### Task item
Tally every line of the material where "that" occurs, then write the total by itself.

(Task data)

-- ==== Sys2Proof/Laws/Regions.lean ====
section
/-! SUPPORT. What lies at the offset of each array and window (spec/10_state.md R50, spec/20_memory.md R71), and which bits are
stored there. -/

namespace Sys2Proof.Machine

/-- Two arrays of a slot do not overlap: the one that holds an offset is the one found (spec/10_state.md R50). -/
theorem slotRegion_of_mem (ch : Nat) (array : SlotArray) (i : Nat) (hi : i < slotArrayBytes array) :
    slotRegion ch (slotArrayOffset array + i) = .slot ch array i := by
  have hfind : slotArrays.find? (fun a => decide (slotArrayOffset a ≤ slotArrayOffset array + i
      ∧ slotArrayOffset array + i < slotArrayOffset a + slotArrayBytes a)) = some array := by
    have key : ∀ b ∈ slotArrays, (slotArrayOffset b ≤ slotArrayOffset array + i
        ∧ slotArrayOffset array + i < slotArrayOffset b + slotArrayBytes b) → b = array := by
      intro b _ hb
      cases array <;> cases b <;> simp only [slotArrayOffset, slotArrayBytes] at hi hb <;> first | rfl | (exfalso; omega)
    have hmem : array ∈ slotArrays := by cases array <;> decide
    cases hf : slotArrays.find? (fun a => decide (slotArrayOffset a ≤ slotArrayOffset array + i
        ∧ slotArrayOffset array + i < slotArrayOffset a + slotArrayBytes a)) with
    | none => have := List.find?_eq_none.1 hf array hmem; simp at this; omega
    | some b => rw [key b (List.mem_of_find?_eq_some hf) (by simpa using List.find?_some hf)]
  unfold slotRegion
  rw [hfind]
  simp

/-- The offset of a byte of a slot array holds that byte (spec/10_state.md R50). -/
theorem regionOf_slotAddr (ch : Nat) (array : SlotArray) (i : Nat) (hc : ch < 16) (hi : i < slotArrayBytes array) :
    regionOf (slotAddr ch array i) = .slot ch array i := by
  have hoff : slotArrayOffset array + i < 0x4000 := by
    cases array <;> simp only [slotArrayOffset, slotArrayBytes] at hi ⊢ <;> omega
  have heq : slotAddr ch array i = 0x40000 + 0x4000 * ch + (slotArrayOffset array + i) := by unfold slotAddr; omega
  generalize slotAddr ch array i = a at heq
  unfold regionOf
  rw [if_neg (by omega), if_neg (by omega), if_neg (by omega), if_pos (by omega),
    show (a - 0x40000) / 0x4000 = ch by omega, show (a - 0x40000) % 0x4000 = slotArrayOffset array + i by omega]
  exact slotRegion_of_mem ch array i hi

/-- The frame buffer's bytes (spec/20_memory.md R71). -/
theorem regionOf_frameBuf (i : Nat) (h : i < 0x10000) : regionOf (frameBufBase + i) = .frameBuf i := by
  have heq : frameBufBase + i = 0x10000 + i := rfl
  generalize frameBufBase + i = a at heq
  unfold regionOf
  rw [if_neg (by omega), if_pos (by omega), show a - 0x10000 = i by omega]

/-- The decryption table's bytes (spec/20_memory.md R71). -/
theorem regionOf_keyDec (i : Nat) (h : i < 256) : regionOf (keyDecBase + i) = .keyDec i := by
  have heq : keyDecBase + i = 0x20100 + i := rfl
  generalize keyDecBase + i = a at heq
  unfold regionOf
  rw [if_neg (by omega), if_neg (by omega), if_pos (by omega), if_neg (by omega), if_neg (by omega), if_pos (by omega),
    show a - 0x20100 = i by omega]

/-- The encryption table's bytes (spec/20_memory.md R71). -/
theorem regionOf_keyEnc (i : Nat) (h : i < 256) : regionOf (keyEncBase + i) = .keyEnc i := by
  have heq : keyEncBase + i = 0x20200 + i := rfl
  generalize keyEncBase + i = a at heq
  unfold regionOf
  rw [if_neg (by omega), if_neg (by omega), if_pos (by omega), if_neg (by omega), if_neg (by omega), if_neg (by omega),
    if_pos (by omega), show a - 0x20200 = i by omega]

/-- The bits that a byte of an array stores (spec/10_state.md R51 to R54). -/
def slotMask : SlotArray → Byte
  | .sf | .hfrScale => 0x3F
  | .res | .intensity => 0x0F
  | .qspec | .imdctCarry | .mdctPrev | .spec | .tbuf | .pcm => 0xFF

/-- A slot's byte stores the bits of its array's elements. -/
theorem cellMask_slotAddr (ch : Nat) (array : SlotArray) (i : Nat) (hc : ch < 16) (hi : i < slotArrayBytes array) :
    cellMask (slotAddr ch array i) = slotMask array := by
  unfold cellMask
  rw [regionOf_slotAddr ch array i hc hi]
  cases array <;> rfl

theorem cellMask_frameBuf (i : Nat) (h : i < 0x10000) : cellMask (frameBufBase + i) = 0xFF := by
  unfold cellMask
  rw [regionOf_frameBuf i h]

theorem cellMask_keyDec (i : Nat) (h : i < 256) : cellMask (keyDecBase + i) = 0xFF := by
  unfold cellMask
  rw [regionOf_keyDec i h]

theorem cellMask_keyEnc (i : Nat) (h : i < 256) : cellMask (keyEncBase + i) = 0xFF := by
  unfold cellMask
  rw [regionOf_keyEnc i h]

/-- A property of a slot's bytes, at a slot's offset. -/
@[simp] theorem inSlot_slotAddr (ch : Nat) (array : SlotArray) (i : Nat) (p : Nat → SlotArray → Nat → Bool) (hc : ch < 16)
    (hi : i < slotArrayBytes array) : inSlot (slotAddr ch array i) p = p ch array i := by
  unfold inSlot
  rw [regionOf_slotAddr ch array i hc hi]

@[simp] theorem inFrameBuf_frameBuf (i : Nat) (p : Nat → Bool) (h : i < 0x10000) :
    inFrameBuf (frameBufBase + i) p = p i := by
  unfold inFrameBuf
  rw [regionOf_frameBuf i h]

/-- Every byte of RAM holds only the bits its place stores, when memory is canonical (spec/20_memory.md R75). -/
theorem State.byte_masked (s : State) (a : Nat) (h : s.mem.wf) (hm : cellMask a ≠ 0) :
    s.byte a &&& cellMask a = s.byte a := by
  refine byteAt_masked s.mem s.epoch a h (fun v hv => ?_) ?_
  · unfold resetByte? at hv
    unfold cellMask at hm ⊢
    cases hr : regionOf a <;> simp_all <;> try (exact BitVec.and_allOnes)
    rename_i array _
    cases array <;> simp_all <;> subst hv <;> rfl
  · unfold openResetByte cellMask
    cases hr : regionOf a <;> simp only [BitVec.and_assoc, BitVec.and_self]
    exact (by decide : ∀ x : BitVec 4, x.setWidth 8 &&& 0x0F#8 = x.setWidth 8) _

end Sys2Proof.Machine
end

(End Task data)

### Response
3